Atılamayan rafine tuz bu sefer tekrar kristalleşir ve eklemlerde kemiklerde birikmeye başlar. Romatizmal hastalıklara, guta sebep olur. Ayrıca safra kesesi ve böbrek taşlarına da neden olur.

Oysa doğal tuz doğru miktarlarda tüketilirse sağlık kaynağıdır. Yetişkinler için günlük 5- 7 gr. yeterlidir. Yalnız bu miktar sadece yemeklerinize koyduğunuz tuz değil günlük tüm alımınızdır. Spor yapan ve çok su içenler biraz daha fazla tuz kullanabilir.
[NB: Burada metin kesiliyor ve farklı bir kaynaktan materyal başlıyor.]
-- ==== Sys2Proof/Laws/Frame.lean ====
section
/-! SUPPORT. Frames: for every operation on the state, the parts it may change; each lemma is cited in place of unfolding the operation. -/

set_option Elab.async false

namespace Sys2Proof.Machine

theorem Within.refl {ps : List Part} {s : State} : Within ps s s := fun p _ => by cases p <;> rfl
theorem Within.trans {ps : List Part} {s t u : State} (h : Within ps s t) (h' : Within ps t u) : Within ps s u := fun p hp => by
  have a := h p hp
  have b := h' p hp
  cases p <;> exact Eq.trans b a
theorem Within.mono {ps qs : List Part} {s t : State} (h : Within ps s t) (hs : ∀ p ∈ ps, p ∈ qs) : Within qs s t :=
  fun p hp => h p fun hp' => hp (hs p hp')
theorem within_ite {ps : List Part} {s a b : State} {c : Prop} [Decidable c] (ha : Within ps s a) (hb : Within ps s b) :
    Within ps s (if c then a else b) := by split <;> assumption
theorem within_foldl {α : Type} {ps : List Part} {f : State → α → State} (hf : ∀ x a, Within ps x (f x a)) (l : List α) (s : State) :
    Within ps s (l.foldl f s) := by
  induction l generalizing s with
  | nil => exact Within.refl
  | cons a l ih => exact (hf s a).trans (ih (f s a))
theorem within_set_free_rcd (s : State) x0 x1 : Within [.free, .rcd] s { s with free := x0, rcd := x1 } :=
  fun p hp => by cases p <;> first | rfl | simp at hp
theorem within_set_xm_rcd (s : State) x0 x1 : Within [.xm, .rcd] s { s with xm := x0, rcd := x1 } :=
  fun p hp => by cases p <;> first | rfl | simp at hp
theorem within_set_pwr_nvm_ka (s : State) x0 x1 x2 : Within [.pwr, .nvm, .ka] s { s with pwr := x0, nvm := x1, ka := x2 } :=
  fun p hp => by cases p <;> first | rfl | simp at hp
theorem within_set_pwr_ldr_ka (s : State) x0 x1 x2 : Within [.pwr, .ldr, .ka] s { s with pwr := x0, ldr := x1, ka := x2 } :=
  fun p hp => by cases p <;> first | rfl | simp at hp
theorem within_set_draw_ka (s : State) x0 x1 : Within [.draw, .ka] s { s with draw := x0, ka := x1 } :=
  fun p hp => by cases p <;> first | rfl | simp at hp
theorem within_set_ka (s : State) x0 : Within [.ka] s { s with ka := x0 } :=
  fun p hp => by cases p <;> first | rfl | simp at hp
theorem within_set_tel (s : State) x0 : Within [.tel] s { s with tel := x0 } :=
  fun p hp => by cases p <;> first | rfl | simp at hp
theorem within_set_hk (s : State) x0 : Within [.hk] s { s with hk := x0 } :=
  fun p hp => by cases p <;> first | rfl | simp at hp
theorem within_set_link (s : State) x0 : Within [.link] s { s with link := x0 } :=
  fun p hp => by cases p <;> first | rfl | simp at hp
theorem within_set_xm (s : State) x0 : Within [.xm] s { s with xm := x0 } :=
  fun p hp => by cases p <;> first | rfl | simp at hp
theorem within_set_jrn_xm (s : State) x0 x1 : Within [.jrn, .xm] s { s with jrn := x0, xm := x1 } :=
  fun p hp => by cases p <;> first | rfl | simp at hp
theorem within_set_pwr_hk (s : State) x0 x1 : Within [.pwr, .hk] s { s with pwr := x0, hk := x1 } :=
  fun p hp => by cases p <;> first | rfl | simp at hp
theorem within_set_ldr (s : State) x0 : Within [.ldr] s { s with ldr := x0 } :=
  fun p hp => by cases p <;> first | rfl | simp at hp
theorem within_set_bus (s : State) x0 : Within [.bus] s { s with bus := x0 } :=
  fun p hp => by cases p <;> first | rfl | simp at hp
theorem within_set_nvm_ka (s : State) x0 x1 : Within [.nvm, .ka] s { s with nvm := x0, ka := x1 } :=
  fun p hp => by cases p <;> first | rfl | simp at hp
theorem within_set_free_nvm (s : State) x0 x1 : Within [.free, .nvm] s { s with free := x0, nvm := x1 } :=
  fun p hp => by cases p <;> first | rfl | simp at hp
theorem within_set_settings_coef_tempTab_tiles_map_ldr (s : State) x0 x1 x2 x3 x4 x5 : Within [.settings, .coef, .tempTab, .tiles, .map, .ldr] s { s with settings := x0, coef := x1, tempTab := x2, tiles := x3, map := x4, ldr := x5 } :=
  fun p hp => by cases p <;> first | rfl | simp at hp
theorem within_set_sync (s : State) x0 : Within [.sync] s { s with sync := x0 } :=
  fun p hp => by cases p <;> first | rfl | simp at hp
theorem within_set_ev (s : State) x0 : Within [.ev] s { s with ev := x0 } :=
  fun p hp => by cases p <;> first | rfl | simp at hp
theorem within_set_pwr (s : State) x0 : Within [.pwr] s { s with pwr := x0 } :=
  fun p hp => by cases p <;> first | rfl | simp at hp
theorem within_set_draw (s : State) x0 : Within [.draw] s { s with draw := x0 } :=
  fun p hp => by cases p <;> first | rfl | simp at hp
theorem within_set_coef (s : State) x0 : Within [.coef] s { s with coef := x0 } :=
  fun p hp => by cases p <;> first | rfl | simp at hp
theorem within_set_free_xm (s : State) x0 x1 : Within [.free, .xm] s { s with free := x0, xm := x1 } :=
  fun p hp => by cases p <;> first | rfl | simp at hp
theorem within_set_rcd (s : State) x0 : Within [.rcd] s { s with rcd := x0 } :=
  fun p hp => by cases p <;> first | rfl | simp at hp
theorem within_set_rails (s : State) x0 : Within [.rails] s { s with rails := x0 } :=
  fun p hp => by cases p <;> first | rfl | simp at hp
theorem within_set_xm_draw (s : State) x0 x1 : Within [.xm, .draw] s { s with xm := x0, draw := x1 } :=
  fun p hp => by cases p <;> first | rfl | simp at hp
theorem within_set_nvm (s : State) x0 : Within [.nvm] s { s with nvm := x0 } :=
  fun p hp => by cases p <;> first | rfl | simp at hp
theorem within_set_eeprom (s : State) x0 : Within [.eeprom] s { s with eeprom := x0 } :=
  fun p hp => by cases p <;> first | rfl | simp at hp
theorem within_set_free_eeprom_ldr (s : State) x0 x1 x2 : Within [.free, .eeprom, .ldr] s { s with free := x0, eeprom := x1, ldr := x2 } :=
  fun p hp => by cases p <;> first | rfl | simp at hp
theorem within_set_jrn_ka (s : State) x0 x1 : Within [.jrn, .ka] s { s with jrn := x0, ka := x1 } :=
  fun p hp => by cases p <;> first | rfl | simp at hp
theorem within_set_test_map (s : State) x0 x1 : Within [.test, .map] s { s with test := x0, map := x1 } :=
  fun p hp => by cases p <;> first | rfl | simp at hp
theorem within_set_free (s : State) x0 : Within [.free] s { s with free := x0 } :=
  fun p hp => by cases p <;> first | rfl | simp at hp
theorem within_set_jrn (s : State) x0 : Within [.jrn] s { s with jrn := x0 } :=
  fun p hp => by cases p <;> first | rfl | simp at hp
theorem within_set_now (s : State) x0 : Within [.now] s { s with now := x0 } :=
  fun p hp => by cases p <;> first | rfl | simp at hp
theorem within_set_test (s : State) x0 : Within [.test] s { s with test := x0 } :=
  fun p hp => by cases p <;> first | rfl | simp at hp
theorem within_set_pwr_ka (s : State) x0 x1 : Within [.pwr, .ka] s { s with pwr := x0, ka := x1 } :=
  fun p hp => by cases p <;> first | rfl | simp at hp
theorem within_set_pwr_hk_bus_link (s : State) x0 x1 x2 x3 : Within [.pwr, .hk, .bus, .link] s { s with pwr := x0, hk := x1, bus := x2, link := x3 } :=
  fun p hp => by cases p <;> first | rfl | simp at hp
theorem within_set_bus_nvm (s : State) x0 x1 : Within [.bus, .nvm] s { s with bus := x0, nvm := x1 } :=
  fun p hp => by cases p <;> first | rfl | simp at hp
theorem within_set_tiles (s : State) x0 : Within [.tiles] s { s with tiles := x0 } :=
  fun p hp => by cases p <;> first | rfl | simp at hp
theorem within_set_tap (s : State) x0 : Within [.tap] s { s with tap := x0 } :=
  fun p hp => by cases p <;> first | rfl | simp at hp
theorem within_set_map (s : State) x0 : Within [.map] s { s with map := x0 } :=
  fun p hp => by cases p <;> first | rfl | simp at hp
theorem within_set_pwr_nvm (s : State) x0 x1 : Within [.pwr, .nvm] s { s with pwr := x0, nvm := x1 } :=
  fun p hp => by cases p <;> first | rfl | simp at hp
theorem within_set_pwr_bus_ldr (s : State) x0 x1 x2 : Within [.pwr, .bus, .ldr] s { s with pwr := x0, bus := x1, ldr := x2 } :=
  fun p hp => by cases p <;> first | rfl | simp at hp
theorem within_set_pwr_xm (s : State) x0 x1 : Within [.pwr, .xm] s { s with pwr := x0, xm := x1 } :=
  fun p hp => by cases p <;> first | rfl | simp at hp
theorem within_set_free_pwr_ka (s : State) x0 x1 x2 : Within [.free, .pwr, .ka] s { s with free := x0, pwr := x1, ka := x2 } :=
  fun p hp => by cases p <;> first | rfl | simp at hp
theorem within_set_settings (s : State) x0 : Within [.settings] s { s with settings := x0 } :=
  fun p hp => by cases p <;> first | rfl | simp at hp
theorem within_set_pwr_xm_draw (s : State) x0 x1 x2 : Within [.pwr, .xm, .draw] s { s with pwr := x0, xm := x1, draw := x2 } :=
  fun p hp => by cases p <;> first | rfl | simp at hp
theorem within_set_now_bus_ldr_ka (s : State) x0 x1 x2 x3 : Within [.now, .bus, .ldr, .ka] s { s with now := x0, bus := x1, ldr := x2, ka := x3 } :=
  fun p hp => by cases p <;> first | rfl | simp at hp
theorem within_set_settings_coef_tempTab_tiles_rails_pwr_test_map_hk_tel_ev_bus_link_ldr_nvm_jrn_xm_rcd_draw_sync (s : State) x0 x1 x2 x3 x4 x5 x6 x7 x8 x9 x10 x11 x12 x13 x14 x15 x16 x17 x18 x19 : Within [.settings, .coef, .tempTab, .tiles, .rails, .pwr, .test, .map, .hk, .tel, .ev, .bus, .link, .ldr, .nvm, .jrn, .xm, .rcd, .draw, .sync] s { s with settings := x0, coef := x1, tempTab := x2, tiles := x3, rails := x4, pwr := x5, test := x6, map := x7, hk := x8, tel := x9, ev := x10, bus := x11, link := x12, ldr := x13, nvm := x14, jrn := x15, xm := x16, rcd := x17, draw := x18, sync := x19 } :=
  fun p hp => by cases p <;> first | rfl | simp at hp
theorem within_set_now_pwr_bus_ldr_ka (s : State) x0 x1 x2 x3 x4 : Within [.now, .pwr, .bus, .ldr, .ka] s { s with now := x0, pwr := x1, bus := x2, ldr := x3, ka := x4 } :=
  fun p hp => by cases p <;> first | rfl | simp at hp
theorem within_set_tiles_rails_ev (s : State) x0 x1 x2 : Within [.tiles, .rails, .ev] s { s with tiles := x0, rails := x1, ev := x2 } :=
  fun p hp => by cases p <;> first | rfl | simp at hp
theorem within_set_ldr_xm (s : State) x0 x1 : Within [.ldr, .xm] s { s with ldr := x0, xm := x1 } :=
  fun p hp => by cases p <;> first | rfl | simp at hp
theorem within_set_now_pwr_bus_ldr_ka_tap (s : State) x0 x1 x2 x3 x4 x5 : Within [.now, .pwr, .bus, .ldr, .ka, .tap] s { s with now := x0, pwr := x1, bus := x2, ldr := x3, ka := x4, tap := x5 } :=
  fun p hp => by cases p <;> first | rfl | simp at hp
theorem within_set_pwr_ldr_xm (s : State) x0 x1 x2 : Within [.pwr, .ldr, .xm] s { s with pwr := x0, ldr := x1, xm := x2 } :=
  fun p hp => by cases p <;> first | rfl | simp at hp
theorem Within.step {ps qs : List Part} {s t u : State} (h : Within ps s t) (h' : Within qs t u) (hs : ∀ p ∈ qs, p ∈ ps) :
    Within ps s u := h.trans (h'.mono hs)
Bu noktada DOĞAL BESLENME sorunu tekrar karşımıza çıkıyor. Bizim dikkat etmemiz gereken bir de paketlenmiş gıdalardan gelen tuzlar var. Üstelik bunlar çoğu zaman tuzlu dahi olmayabiliyor. Mono sodyum Glutomat gibi yani namı diğer Çin tuzu. Hazır gıdalarda bolca kullanılan tuz hem bu gıdaların kötü tadını kamufle etmek hem de raf ömürlerini uzatmak için bolca kullanılmakta, üstelik birde sudan ucuz.

Doğal Tuzlar ise sadece yemekler de değil yaşamımızın her alanında bize yardımcıdır. Çankırı Kaya Tuzunusadece turşu yaparken kullanmak kıt kaynakların israfından başka bir şey değildir. Yemeklerde, gıda malzemelerinin korunmasında, dezenfeksiyon ve temizlikte rahatça kullanabilirsiniz.

 

Thomas Edison yıllar önce “Geleceğin doktorları insanlara ilaç yazmayacak, onlar bireysel olarak hastalarını ele alarak yaşam tarzlarında ve diyetlerinde değişiklikler yaparak, hastalıkları önleyecek veya tedavi edecekler” demiş ve bir kez daha ününü hak etmiştir. Henüz biz bu aşamaya gelemedik ama olsun eninde sonunda olacak. Yeter ki biz tüketiciler bilinçlenelim ve bizim için iyi olanı talep edelim.